EXERCISE REQUIREMENTS: Return only that part of the material below which starts with the line containing "def State.node (s" and goes on through the line containing "def State.rrPos (s", restated exactly.

INFORMATION SUPPLIED:
-- ==== Sys2Proof/Machine/Ops.lean ====
section
/-! DEFINITION. The named operations over the state that every command shares: free values, numbered units, memories, time,
Meridian positions and stamps, counters, interrupt events. -/

namespace Sys2Proof.Machine

/-- What a step of the machine answers. -/
abbrev Out := Host.Outcome State Fault Refusal

-- free values: each use advances the counter, so each use is a fresh value (log entry 2)

/-- A free number below `n` (0 when `n` is 0), and the state after the draw. -/
def State.drawBelow (s : State) (n : Nat) : Nat × State := (Config.freeNat s.free % n, { s with free := s.free + 1 })

/-- A free yes or no, and the state after the draw. -/
def State.drawBool (s : State) : Bool × State := (Config.freeBool s.free, { s with free := s.free + 1 })

-- numbered parts

def State.ctx (s : State) (c : Nat) : Ctx := Sparse.get (fun _ => {}) s.ctxs c
def State.setCtx (s : State) (c : Nat) (x : Ctx) : State := { s with ctxs := Sparse.set (fun _ => {}) s.ctxs c x }
def State.modCtx (s : State) (c : Nat) (f : Ctx → Ctx) : State := s.setCtx c (f (s.ctx c))
def State.chan (s : State) (n : Nat) : Chan := Sparse.get (fun _ => {}) s.chans n
def State.setChan (s : State) (n : Nat) (x : Chan) : State := { s with chans := Sparse.set (fun _ => {}) s.chans n x }
def State.modChan (s : State) (n : Nat) (f : Chan → Chan) : State := s.setChan n (f (s.chan n))
/-- Every channel that is not as after reset changes. -/
def State.eachChan (s : State) (f : Chan → Chan) : State := (s.chans.map (·.1)).foldl (fun s n => s.modChan n f) s
def State.port (s : State) (p : Nat) : Port := Sparse.get (fun _ => {}) s.relay.ports p
def State.setPort (s : State) (p : Nat) (x : Port) : State :=
  { s with relay := { s.relay with ports := Sparse.set (fun _ => {}) s.relay.ports p x } }
def State.modPort (s : State) (p : Nat) (f : Port → Port) : State := s.setPort p (f (s.port p))
def State.base (s : State) (b : Nat) : Base := Sparse.get (fun _ => {}) s.mer.bases b
def State.setBase (s : State) (b : Nat) (x : Base) : State :=
  { s with mer := { s.mer with bases := Sparse.set (fun _ => {}) s.mer.bases b x } }
def State.modBase (s : State) (b : Nat) (f : Base → Base) : State := s.setBase b (f (s.base b))
def State.setColl (s : State) (c : Coll) : State := { s with coll := c }
def State.setRelay (s : State) (r : Relay) : State := { s with relay := r }
def State.setRep (s : State) (r : Replica) : State := { s with rep := r }
def State.setMer (s : State) (m : Meridian) : State := { s with mer := m }
def State.setPins (s : State) (p : Pins) : State := { s with pins := p }

/-- The tenant that owns vector stage `i`, 15 for none (R226): the owner in effect, which differs from the register's while a change
waits. -/
def State.vsOwn (s : State) (i : Nat) : Nat := Sparse.get (fun _ => 15) s.vsOwners i

-- graphs and nodes

def State.graph (s : State) (g : Nat) : Option Graph := s.graphs.find? (·.id == g)
def State.modGraph (s : State) (g : Nat) (f : Graph → Graph) : State :=
  { s with graphs := updFirst (fun x => x.id == g) f s.graphs }
def State.dropGraph (s : State) (g : Nat) : State := { s with graphs := s.graphs.filter (·.id != g) }
def Graph.node (g : Graph) (n : Nat) : Option Node := g.nodes.find? (·.idx == n)
def State.node (s : State) (g n : Nat) : Option Node := (s.graph g).bind (·.node n)
def State.modNode (s : State) (g n : Nat) (f : Node → Node) : State :=
  s.modGraph g (fun x => { x with nodes := updFirst (fun y => y.idx == n) f x.nodes })

/-- A graph's effective priority (R83). -/
def State.effPrio (s : State) (g : Graph) : Nat := Nat.min g.prio (s.fld (F.prioCap g.ctx))
/-- A tenant's position in the grant round robin (R442). -/
def State.rrPos (s : State) (t : Nat) : Nat := (t + 8 - s.grantFirst) % 8
/-- The rank keys of a node; an entry that runs as a one-node graph ranks behind every node at the last of them (R83, R283). -/
def State.rankKeys (s : State) (g : Graph) (n : Node) : List Nat :=
  [7 - s.effPrio g, s.rrPos g.ctx, n.age.getD 0, if g.entryOnly then 2 ^ 32 else n.seq.toNat]
/-- The rank keys of a counter operation of a node, or of its program on a channel; ties go to nodes first, then to channels in ascending
order (R283). -/
def State.nodeRank (s : State) (g n : Nat) (ch : Option Nat) : List Nat :=
  (match s.graph g, s.node g n with
    | some gr, some nd => s.rankKeys gr nd
    | _, _ => [8, 8, 0, 0]) ++ (match ch with | some c => [1, c] | none => [0, 0])

/-- One slice of a node has run (R91). -/
def State.countSlice (s : State) (g n : Nat) : State :=
  (s.modNode g n (fun x => { x with run := x.run + 1 })).modGraph g (fun x => { x with slices := x.slices + 1 })

-- system memory (behind S0 to S3) and tile memory, byte by byte

/-- One byte of system memory itself; a byte that nothing has stored reads 0 (log entry 5). The bytes of a descriptor-table entry that
hold the block's derived state, in a form that R95 does not define, read as free bytes (log entry 2). -/
def State.rawByte (s : State) (pa : Nat) : Byte :=
  match s.derived.find? (fun x => x.1 ≤ pa && pa < x.1 + 128) with
  | some x => Config.freeByte (x.2 + (pa - x.1))
  | none => Sparse.get (fun _ => 0) s.sys pa
/-- One byte at the point of coherence: a CPU cache's copy in preference to memory (R14, R300). -/
def State.sysByte (s : State) (pa : Nat) : Byte :=
  match Sparse.get (fun _ => 0) s.cpu pa with
  | 0 => s.rawByte pa
  | b + 1 => BitVec.ofNat 8 b
def State.setRawByte (s : State) (pa : Nat) (b : Byte) : State := { s with sys := Sparse.set (fun _ => 0) s.sys pa b }
/-- A coherent write of one byte: a CPU cache's copy of it is invalidated (R14). -/
def State.setSysByte (s : State) (pa : Nat) (b : Byte) : State :=
  { s.setRawByte pa b with cpu := Sparse.set (fun _ => 0) s.cpu pa 0 }
/-- Bytes at the point of coherence in ascending address order. -/
def State.sysRd (s : State) (pa : Nat) : Nat → List Byte
  | 0 => []
  | n + 1 => s.sysByte pa :: s.sysRd (pa + 1) n
/-- Bytes of memory itself, as an access without snooping finds them (R14). -/
def State.rawRd (s : State) (pa : Nat) : Nat → List Byte
  | 0 => []
  | n + 1 => s.rawByte pa :: s.rawRd (pa + 1) n
/-- Store bytes coherently in ascending address order. -/
def State.sysWr (s : State) : Nat → List Byte → State
  | _, [] => s
  | pa, b :: l => (s.setSysByte pa b).sysWr (pa + 1) l
/-- Store bytes without snooping: stale copies in CPU caches stay (R14). -/
def State.rawWr (s : State) : Nat → List Byte → State
  | _, [] => s
  | pa, b :: l => (s.setRawByte pa b).rawWr (pa + 1) l
/-- A CPU's stores that stand in its cache. -/
def State.cpuWr (s : State) : Nat → List Byte → State
  | _, [] => s
  | pa, b :: l => { s with cpu := Sparse.set (fun _ => 0) s.cpu pa (b.toNat + 1) }.cpuWr (pa + 1) l
/-- CPU caches hold a byte of the range. -/
def State.cpuHolds (s : State) (pa n : Nat) : Bool := s.cpu.any (fun e => pa ≤ e.1 && e.1 < pa + n)
/-- CPU caches write a range back and drop it (R299). -/
def State.writeBack (s : State) (pa n : Nat) : State := s.sysWr pa (s.sysRd pa n)
/-- One byte of tile memory; it is zero until something is written there, as the clear of bring-up leaves it (R196). -/
def State.tileByte (s : State) (a : Nat) : Byte := Sparse.get (fun _ => 0) s.tile a
def State.setTileByte (s : State) (a : Nat) (b : Byte) : State := { s with tile := Sparse.set (fun _ => 0) s.tile a b }
def State.tileRd (s : State) (a : Nat) : Nat → List Byte
  | 0 => []
  | n + 1 => s.tileByte a :: s.tileRd (a + 1) n
def State.tileWr (s : State) : Nat → List Byte → State
  | _, [] => s
  | a, b :: l => (s.setTileByte a b).tileWr (a + 1) l
/-- Zero a range of tile memory: no byte of it is listed any more, and no error is left in it (R196, R200). -/
def State.tileClear (s : State) (base len : Nat) : State :=
  { s with tile := s.tile.filter (fun e => e.1 < base || base + len ≤ e.1)
           ecc := s.ecc.filter (fun e => 8 * e.1 < base || base + len ≤ 8 * e.1) }
/-- Host stores that are visible before the command that carries them (R52). -/
def State.hostStores (s : State) (l : List HostStore) : State :=
  l.foldl (fun s h => if h.cached then s.cpuWr (h.pa % 2 ^ 48) h.bytes else s.sysWr (h.pa % 2 ^ 48) h.bytes) s

-- time

/-- `n` nanoseconds pass: the always-on clock and the time counter advance together (R24, R34). -/
def State.advance (s : State) (n : Nat) : State := { s with aon := s.aon + n, tc := s.tc + BitVec.ofNat 64 n }
/-- Time moves on to the moment `t` of the always-on clock, if it lies ahead (log entry 4). -/
def State.advanceTo (s : State) (t : Nat) : State := s.advance (t - s.aon)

PROBLEM SOLUTION:
def State.node (s : State) (g n : Nat) : Option Node := (s.graph g).bind (·.node n)
def State.modNode (s : State) (g n : Nat) (f : Node → Node) : State :=
  s.modGraph g (fun x => { x with nodes := updFirst (fun y => y.idx == n) f x.nodes })

/-- A graph's effective priority (R83). -/
def State.effPrio (s : State) (g : Graph) : Nat := Nat.min g.prio (s.fld (F.prioCap g.ctx))
/-- A tenant's position in the grant round robin (R442). -/
def State.rrPos (s : State) (t : Nat) : Nat := (t + 8 - s.grantFirst) % 8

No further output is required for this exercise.